SVM(lin): C: [0.1, 1, 10]
SVM(rbf):
C: [0.1, 1, 10]
$\gamma$ : [0.001, 0.01, 0.1, 1, 10, 100]
RF:
minimal number of observations per leave: [2, 5, 10, 20]
number of features per split: [ $\sqrt{n}, \log_2(n), n$ ]
GBM:
learning rate: [0.001, 0.01, 0.1]
maximum tree depth: [3, 6, 9]

Also I made some changes to the datasets. I used only the centered circle and the linear one, and introduced NR=0.5 while I removed NR=3. Then, I used both datasets twice. First, with a training set size of 100 observations and then with a training set size of 1000 observations. This would allow me to compare the classifiers on ratios of p to n that wouldn't make sense with 100 observations.

These are the results: (this time I didn't include a C-value, therefore it is only one figure with the number of features along the x-Axis, the dataset along the rows and the NR along the cols)

There are 2 clear groups, the first one are the two SVMs, and the second one are the RF and the GBM. Not surprising, given how related these classifiers are. When comparing the plots to the TILs it can be seen, that the SVM basically performs on the level of the TIL if $n \geq 10p$ . Good old rules of thumb. It's nice to see evidence for them.

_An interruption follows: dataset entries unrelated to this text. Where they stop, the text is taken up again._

/-- The state that holds once the key is in force, before what the rotation held up goes on. -/
def State.rotated (s : State) (us : Nat) : State :=
  ((s.drawn.reach (s.rotAt + us * 10 ^ 6)).rotReport us).rekey (Config.free s.freeCtr)

theorem State.fld_rotReport (us : Nat) : (s.rotReport us).fld (rotReg 0 0) = 0 ∧ (s.rotReport us).fld (rotReg 1 1) = 1 ∧
    (s.rotReport us).fld (rotReg 31 16) = min 65535 us := by
  unfold State.rotReport
  refine ⟨?_, ?_, ?_⟩
  · rw [State.fld_setFld_of_apart _ (by decide) (by decide), State.fld_setFld_of_apart _ (by decide) (by decide),
      State.fld_setFld_of_apart _ (by decide) (by decide), State.fld_setFld _ _ _ (by decide)]
    rfl
  · rw [State.fld_setFld_of_apart _ (by decide) (by decide), State.fld_setFld_of_apart _ (by decide) (by decide),
      State.fld_setFld _ _ _ (by decide)]
    rfl
  · rw [State.fld_setFld _ _ _ (by decide)]
    exact Nat.mod_eq_of_lt (Nat.lt_of_le_of_lt (Nat.min_le_left ..) (by decide))

/-- What the rotation held up goes on. -/
def State.rotResume (s : State) : State :=
  let s := (s.watches.map (·.1)).eraseDups.foldl State.notifyLine s
  let s := match s.prtHeld with
    | some (op, p) => { s with prtHeld := none }.prtRun op p
    | none => s
  let fs := s.flrs
  let s := fs.foldl State.flr { s with flrs := [] }
  let ps := (s.parts.filter fun x => x.2.st == .ready && x.2.tdiStop).map (·.1)
  (ps.foldl (fun s p => s.resetStart p id) s).settleAll

theorem exec_hashRotDone (us : Nat) (h : s.rot = .rekey) : exec (.hashRotDone us) s = .next (s.rotated us).rotResume := by
  have h0 : ¬ (s.rot != Rot.rekey) = true := by rw [h]; decide
  show execHashRotDone us s = _
  rw [execHashRotDone, if_neg h0]
  rfl

/-- Nothing goes on where nothing was held up. -/
theorem State.rotResume_of_empty (hq : s.queues = []) (he : s.events = []) (hf : s.flrs = []) (hp : s.prefetches = [])
    (hw : s.watches = []) (hx : s.xfers = []) (hh : s.prtHeld = none) (ht : ∀ x ∈ s.parts, x.2.tdiStop = false) : s.rotResume = s := by
  have hps : (s.parts.filter fun x => x.2.st == .ready && x.2.tdiStop) = [] := List.filter_eq_nil_iff.mpr fun x hx hb => by
    rw [ht x hx, Bool.and_false] at hb
    cases hb
  have hflrs : { s with flrs := [] } = s := congrArg (fun l => { s with flrs := l }) hf.symm
  rw [State.rotResume, hw, List.map_nil, List.eraseDups_nil, List.foldl_nil]
  rw [hh]
  dsimp only
  rw [hf, hflrs, List.foldl_nil, hps]
  exact State.settleAll_of_empty hq he hp hx

/-- The end of a rotation: a fresh key is in force, and the time that it took is reported. -/
theorem hashRotDone_rekeys (us : Nat) (hrot : s.rot = .rekey) (hq : s.queues = []) (he : s.events = []) (hf : s.flrs = [])
    (hp : s.prefetches = []) (hw : s.watches = []) (hx : s.xfers = []) (hh : s.prtHeld = none) (ht : ∀ x ∈ s.parts, x.2.tdiStop = false) :
    ∃ t, exec (.hashRotDone us) s = .next t ∧ t.rot = .idle ∧ t.hashKey = BitVec.ofNat 128 (Config.free s.freeCtr) ∧
      t.freeCtr = s.freeCtr + 1 ∧ s.rotAt + us * 10 ^ 6 ≤ t.now ∧ t.mem = s.mem ∧ t.fld (rotReg 0 0) = 0 ∧ t.fld (rotReg 1 1) = 1 ∧
      t.fld (rotReg 31 16) = min 65535 us := by
  have hexec : exec (.hashRotDone us) s = .next (s.rotated us) := by
    rw [exec_hashRotDone us hrot, State.rotResume_of_empty (s := s.rotated us) hq he hf hp hw hx hh ht]
  refine ⟨_, hexec, rfl, rfl, rfl, Nat.le_max_right .., rfl, ?_⟩
  exact State.fld_rotReport (s := s.drawn.reach (s.rotAt + us * 10 ^ 6)) us

end Sys2Proof.Machine
end

section
/-! SUPPORT. Telemetry epochs (spec/07 R330; spec/13 R608 to R610): the snapshot of the live counters, the heat of the pages, and the end
of the latch. -/

namespace Sys2Proof.Machine

variable {s : State}

/-! ### What an epoch's end reads and moves besides the registers -/

structure EpochView where
  mem : Mem
  bad : BadSet
  pages : Tab Page
  now : Nat
  t0 : Nat
  epoch : Nat
  epochStart : Nat
  tileCe : List (Nat × Nat)

def State.epochView (s : State) : EpochView :=
  { mem := s.mem, bad := s.bad, pages := s.pages, now := s.now, t0 := s.t0, epoch := s.epoch, epochStart := s.epochStart
    tileCe := s.tileCe }

theorem foldl_epochView {β : Type} {f : State → β → State} (hf : ∀ t x, (f t x).epochView = t.epochView) (xs : List β) :
    (xs.foldl f s).epochView = s.epochView :=
  foldl_keeps (fun t => t.epochView = s.epochView) f (fun t x ht => (hf t x).trans ht) xs rfl

@[simp] theorem State.setWord_epochView (k : Nat) (v : W64) : (s.setWord k v).epochView = s.epochView := rfl
@[simp] theorem State.setFld_epochView (g : Field) (v : Nat) : (s.setFld g v).epochView = s.epochView := State.setWord_epochView ..
@[simp] theorem State.bump_epochView (k n : Nat) : (s.bump k n).epochView = s.epochView := State.setWord_epochView ..

/-! ### The meters -/

/-- The meters have been read. -/
def State.metered (s : State) : State := { s with pwr := { s.pwr with meterAt := s.now, meterC := fronds.map s.cycle } }

theorem State.pwrMeter_eq (s : State) : ∃ ns n, s.pwrMeter =
    (let u := if s.fld pwrLowest = 1 then s.bump (liveKey 0x00C00070) ns else s
     (if n = 0 then u else u.bump (liveKey 0x00C00078) n).metered) := ⟨_, _, rfl⟩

Also it seems that SVM actually are a lot better at dealing with the data than the RF and the GBM. I included the big samples because I expected the second group to surpass the first one there, and I'm quite surprised that it does not. But since the second group is nearly on par with the first one for dim=10 and n=1000 and then falls of exponentially while the SVMs only fall linearly, I assume to have a good chance with these decision tree based models you need $n > 100p$ . While the SVM still works reasonably wll with $n = 5p$ , which I would call quite a feature.

None the less, in neuroimaging papers, you commonly see people with less than 100 observations using 1000 and more features, and I suspect that these results might be noise artifacts. Then again, the results often make a lot of sense when looking at the brain areas from which they originated, so maybe the classifiers are actually able to pick up the remaining 2-5% of information.